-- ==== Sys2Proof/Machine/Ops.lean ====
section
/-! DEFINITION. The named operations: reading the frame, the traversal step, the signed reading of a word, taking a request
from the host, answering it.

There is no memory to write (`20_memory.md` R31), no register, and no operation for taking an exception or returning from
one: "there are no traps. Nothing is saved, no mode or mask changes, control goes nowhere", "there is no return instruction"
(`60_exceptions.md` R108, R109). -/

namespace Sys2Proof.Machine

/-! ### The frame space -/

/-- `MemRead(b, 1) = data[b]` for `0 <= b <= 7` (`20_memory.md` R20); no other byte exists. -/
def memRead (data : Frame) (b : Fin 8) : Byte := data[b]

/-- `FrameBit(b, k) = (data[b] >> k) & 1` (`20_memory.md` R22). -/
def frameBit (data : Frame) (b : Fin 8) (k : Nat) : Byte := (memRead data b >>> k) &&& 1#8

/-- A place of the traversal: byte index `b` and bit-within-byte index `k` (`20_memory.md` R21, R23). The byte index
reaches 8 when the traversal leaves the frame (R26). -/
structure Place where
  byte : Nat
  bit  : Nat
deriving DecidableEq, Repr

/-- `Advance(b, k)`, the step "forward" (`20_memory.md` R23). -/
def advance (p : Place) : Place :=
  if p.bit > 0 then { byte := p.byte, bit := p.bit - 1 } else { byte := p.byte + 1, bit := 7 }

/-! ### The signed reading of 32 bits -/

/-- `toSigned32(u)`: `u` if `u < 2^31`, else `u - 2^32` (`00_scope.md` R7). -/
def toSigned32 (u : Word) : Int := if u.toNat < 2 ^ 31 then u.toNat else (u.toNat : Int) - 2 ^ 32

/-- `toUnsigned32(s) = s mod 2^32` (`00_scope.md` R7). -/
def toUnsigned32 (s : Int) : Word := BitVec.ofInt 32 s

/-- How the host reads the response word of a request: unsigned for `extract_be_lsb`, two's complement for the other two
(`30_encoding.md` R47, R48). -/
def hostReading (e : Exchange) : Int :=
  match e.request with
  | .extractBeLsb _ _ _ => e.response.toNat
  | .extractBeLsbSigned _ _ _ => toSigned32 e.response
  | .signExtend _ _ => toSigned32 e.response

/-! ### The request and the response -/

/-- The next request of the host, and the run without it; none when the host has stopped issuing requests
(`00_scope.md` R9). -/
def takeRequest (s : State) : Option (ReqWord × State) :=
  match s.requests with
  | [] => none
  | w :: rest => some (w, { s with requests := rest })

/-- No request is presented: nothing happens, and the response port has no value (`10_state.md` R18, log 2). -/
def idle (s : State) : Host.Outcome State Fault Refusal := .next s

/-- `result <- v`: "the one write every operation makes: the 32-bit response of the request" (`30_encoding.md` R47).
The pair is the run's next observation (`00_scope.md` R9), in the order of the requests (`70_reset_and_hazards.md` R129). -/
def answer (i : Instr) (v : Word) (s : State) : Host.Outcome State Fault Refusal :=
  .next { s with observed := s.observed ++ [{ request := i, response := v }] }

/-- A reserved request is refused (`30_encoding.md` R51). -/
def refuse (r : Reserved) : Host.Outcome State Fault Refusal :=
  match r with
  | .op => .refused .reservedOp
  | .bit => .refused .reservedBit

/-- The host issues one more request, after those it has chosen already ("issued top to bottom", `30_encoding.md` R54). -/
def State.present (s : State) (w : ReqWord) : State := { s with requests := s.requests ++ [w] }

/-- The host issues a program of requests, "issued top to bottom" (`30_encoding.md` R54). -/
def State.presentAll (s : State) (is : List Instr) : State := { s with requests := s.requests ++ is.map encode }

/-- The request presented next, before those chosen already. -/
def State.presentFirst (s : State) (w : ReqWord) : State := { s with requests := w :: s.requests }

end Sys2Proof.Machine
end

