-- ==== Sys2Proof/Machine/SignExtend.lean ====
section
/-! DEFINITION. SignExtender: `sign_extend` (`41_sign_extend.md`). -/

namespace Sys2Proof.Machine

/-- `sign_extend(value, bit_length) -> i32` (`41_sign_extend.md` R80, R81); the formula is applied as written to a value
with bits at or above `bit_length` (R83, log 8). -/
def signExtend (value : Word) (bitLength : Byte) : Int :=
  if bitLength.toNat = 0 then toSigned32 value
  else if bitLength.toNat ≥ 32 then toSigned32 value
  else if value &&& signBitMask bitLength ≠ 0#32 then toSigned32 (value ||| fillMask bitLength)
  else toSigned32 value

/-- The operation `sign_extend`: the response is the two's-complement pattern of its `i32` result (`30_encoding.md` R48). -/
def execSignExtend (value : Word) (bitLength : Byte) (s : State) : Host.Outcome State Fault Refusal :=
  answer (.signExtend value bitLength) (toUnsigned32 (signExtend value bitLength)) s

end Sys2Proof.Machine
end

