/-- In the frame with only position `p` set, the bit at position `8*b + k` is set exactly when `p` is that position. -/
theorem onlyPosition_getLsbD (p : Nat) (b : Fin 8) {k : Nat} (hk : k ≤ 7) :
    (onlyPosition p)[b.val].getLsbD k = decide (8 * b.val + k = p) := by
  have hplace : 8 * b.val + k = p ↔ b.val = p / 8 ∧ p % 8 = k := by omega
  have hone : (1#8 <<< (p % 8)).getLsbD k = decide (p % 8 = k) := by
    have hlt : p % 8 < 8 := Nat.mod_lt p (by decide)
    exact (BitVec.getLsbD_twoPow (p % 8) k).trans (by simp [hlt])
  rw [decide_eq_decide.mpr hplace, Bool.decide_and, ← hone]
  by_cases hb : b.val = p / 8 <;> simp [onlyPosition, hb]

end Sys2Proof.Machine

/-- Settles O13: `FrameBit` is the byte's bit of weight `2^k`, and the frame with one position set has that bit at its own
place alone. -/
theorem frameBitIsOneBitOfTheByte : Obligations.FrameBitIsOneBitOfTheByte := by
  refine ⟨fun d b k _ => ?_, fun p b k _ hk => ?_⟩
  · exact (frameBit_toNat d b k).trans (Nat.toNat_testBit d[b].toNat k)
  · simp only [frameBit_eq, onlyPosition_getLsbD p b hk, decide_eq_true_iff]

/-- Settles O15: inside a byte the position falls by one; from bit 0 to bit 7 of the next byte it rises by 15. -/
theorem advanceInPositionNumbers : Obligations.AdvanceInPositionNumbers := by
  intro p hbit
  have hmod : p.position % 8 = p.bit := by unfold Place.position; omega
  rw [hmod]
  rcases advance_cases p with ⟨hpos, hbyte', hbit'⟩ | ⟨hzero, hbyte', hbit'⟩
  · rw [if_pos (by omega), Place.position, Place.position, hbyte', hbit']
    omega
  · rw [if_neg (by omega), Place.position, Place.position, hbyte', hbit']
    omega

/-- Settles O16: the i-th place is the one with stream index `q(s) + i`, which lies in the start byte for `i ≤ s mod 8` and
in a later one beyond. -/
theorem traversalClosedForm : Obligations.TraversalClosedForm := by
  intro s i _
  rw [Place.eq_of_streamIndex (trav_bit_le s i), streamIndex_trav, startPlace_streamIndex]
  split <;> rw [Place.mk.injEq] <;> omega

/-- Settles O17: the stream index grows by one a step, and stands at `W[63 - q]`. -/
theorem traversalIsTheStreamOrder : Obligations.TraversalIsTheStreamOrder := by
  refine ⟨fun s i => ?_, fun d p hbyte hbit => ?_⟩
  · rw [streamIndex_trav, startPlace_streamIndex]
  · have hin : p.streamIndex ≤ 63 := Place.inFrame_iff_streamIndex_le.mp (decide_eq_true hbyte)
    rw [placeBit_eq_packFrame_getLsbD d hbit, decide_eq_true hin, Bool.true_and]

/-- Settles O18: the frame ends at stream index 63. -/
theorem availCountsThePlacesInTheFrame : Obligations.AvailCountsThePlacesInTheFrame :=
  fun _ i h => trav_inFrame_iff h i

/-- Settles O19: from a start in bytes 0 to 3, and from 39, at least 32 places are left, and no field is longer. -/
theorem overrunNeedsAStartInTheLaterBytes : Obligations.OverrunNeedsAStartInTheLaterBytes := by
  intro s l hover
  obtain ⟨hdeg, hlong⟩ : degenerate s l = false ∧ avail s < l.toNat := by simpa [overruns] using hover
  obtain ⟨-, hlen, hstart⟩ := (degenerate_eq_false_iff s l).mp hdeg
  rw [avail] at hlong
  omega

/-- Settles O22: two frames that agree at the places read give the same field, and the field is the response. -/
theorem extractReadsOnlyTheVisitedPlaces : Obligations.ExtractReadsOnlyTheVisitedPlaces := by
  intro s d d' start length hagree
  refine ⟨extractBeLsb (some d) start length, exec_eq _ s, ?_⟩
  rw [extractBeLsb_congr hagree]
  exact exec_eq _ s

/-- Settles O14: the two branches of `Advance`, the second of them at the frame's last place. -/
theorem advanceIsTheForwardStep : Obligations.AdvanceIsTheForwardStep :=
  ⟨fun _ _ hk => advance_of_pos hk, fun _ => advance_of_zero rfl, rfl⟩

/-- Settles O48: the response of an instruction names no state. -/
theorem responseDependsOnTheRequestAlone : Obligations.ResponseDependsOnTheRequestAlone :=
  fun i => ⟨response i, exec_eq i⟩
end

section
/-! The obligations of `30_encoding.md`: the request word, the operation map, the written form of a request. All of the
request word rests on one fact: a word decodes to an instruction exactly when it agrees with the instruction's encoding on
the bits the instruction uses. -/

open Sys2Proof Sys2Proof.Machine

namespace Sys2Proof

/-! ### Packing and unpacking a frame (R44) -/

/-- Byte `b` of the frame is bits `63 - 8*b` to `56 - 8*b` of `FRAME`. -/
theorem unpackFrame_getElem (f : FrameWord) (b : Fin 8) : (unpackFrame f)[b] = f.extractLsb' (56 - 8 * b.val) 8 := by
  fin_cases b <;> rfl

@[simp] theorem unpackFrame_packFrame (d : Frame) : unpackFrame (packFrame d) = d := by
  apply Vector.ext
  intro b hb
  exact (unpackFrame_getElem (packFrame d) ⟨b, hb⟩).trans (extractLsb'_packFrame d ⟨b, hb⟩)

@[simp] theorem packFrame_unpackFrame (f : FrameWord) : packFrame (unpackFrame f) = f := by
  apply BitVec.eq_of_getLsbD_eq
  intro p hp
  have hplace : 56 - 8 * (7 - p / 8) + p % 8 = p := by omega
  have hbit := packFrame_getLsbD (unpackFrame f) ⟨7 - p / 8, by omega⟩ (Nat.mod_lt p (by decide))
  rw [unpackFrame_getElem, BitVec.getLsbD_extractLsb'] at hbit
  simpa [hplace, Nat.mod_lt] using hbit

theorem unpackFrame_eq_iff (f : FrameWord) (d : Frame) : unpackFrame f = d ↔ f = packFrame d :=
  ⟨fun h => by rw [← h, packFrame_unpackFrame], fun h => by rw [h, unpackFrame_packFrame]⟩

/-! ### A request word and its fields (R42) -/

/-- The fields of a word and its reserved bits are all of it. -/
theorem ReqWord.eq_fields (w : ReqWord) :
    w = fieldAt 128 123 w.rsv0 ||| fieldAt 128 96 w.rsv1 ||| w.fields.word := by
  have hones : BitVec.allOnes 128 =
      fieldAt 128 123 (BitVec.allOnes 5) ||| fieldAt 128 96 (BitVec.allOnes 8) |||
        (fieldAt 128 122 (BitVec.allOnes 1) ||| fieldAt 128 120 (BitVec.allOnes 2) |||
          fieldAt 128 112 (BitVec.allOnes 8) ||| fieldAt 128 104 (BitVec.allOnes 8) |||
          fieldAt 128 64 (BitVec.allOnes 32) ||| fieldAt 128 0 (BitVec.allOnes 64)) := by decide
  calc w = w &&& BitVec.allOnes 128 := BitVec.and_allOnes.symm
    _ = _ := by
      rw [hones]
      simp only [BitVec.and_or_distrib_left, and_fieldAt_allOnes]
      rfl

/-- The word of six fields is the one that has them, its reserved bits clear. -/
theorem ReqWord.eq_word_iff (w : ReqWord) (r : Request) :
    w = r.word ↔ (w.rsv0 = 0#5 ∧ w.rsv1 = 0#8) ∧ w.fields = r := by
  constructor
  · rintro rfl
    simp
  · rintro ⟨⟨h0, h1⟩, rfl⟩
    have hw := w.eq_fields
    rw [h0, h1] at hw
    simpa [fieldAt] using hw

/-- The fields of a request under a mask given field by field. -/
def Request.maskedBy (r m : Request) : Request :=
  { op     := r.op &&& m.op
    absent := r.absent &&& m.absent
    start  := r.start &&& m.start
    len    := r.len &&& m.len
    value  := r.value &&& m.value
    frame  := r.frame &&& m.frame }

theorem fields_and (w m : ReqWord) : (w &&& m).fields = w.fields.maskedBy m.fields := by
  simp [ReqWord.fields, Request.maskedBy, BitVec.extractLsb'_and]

★ ★ ★ ★ ★

Copy every line in the entries above that has the string "FrameWord" in it.

theorem unpackFrame_getElem (f : FrameWord) (b : Fin 8) : (unpackFrame f)[b] = f.extractLsb' (56 - 8 * b.val) 8 := by
@[simp] theorem packFrame_unpackFrame (f : FrameWord) : packFrame (unpackFrame f) = f := by
theorem unpackFrame_eq_iff (f : FrameWord) (d : Frame) : unpackFrame f = d ↔ f = packFrame d :=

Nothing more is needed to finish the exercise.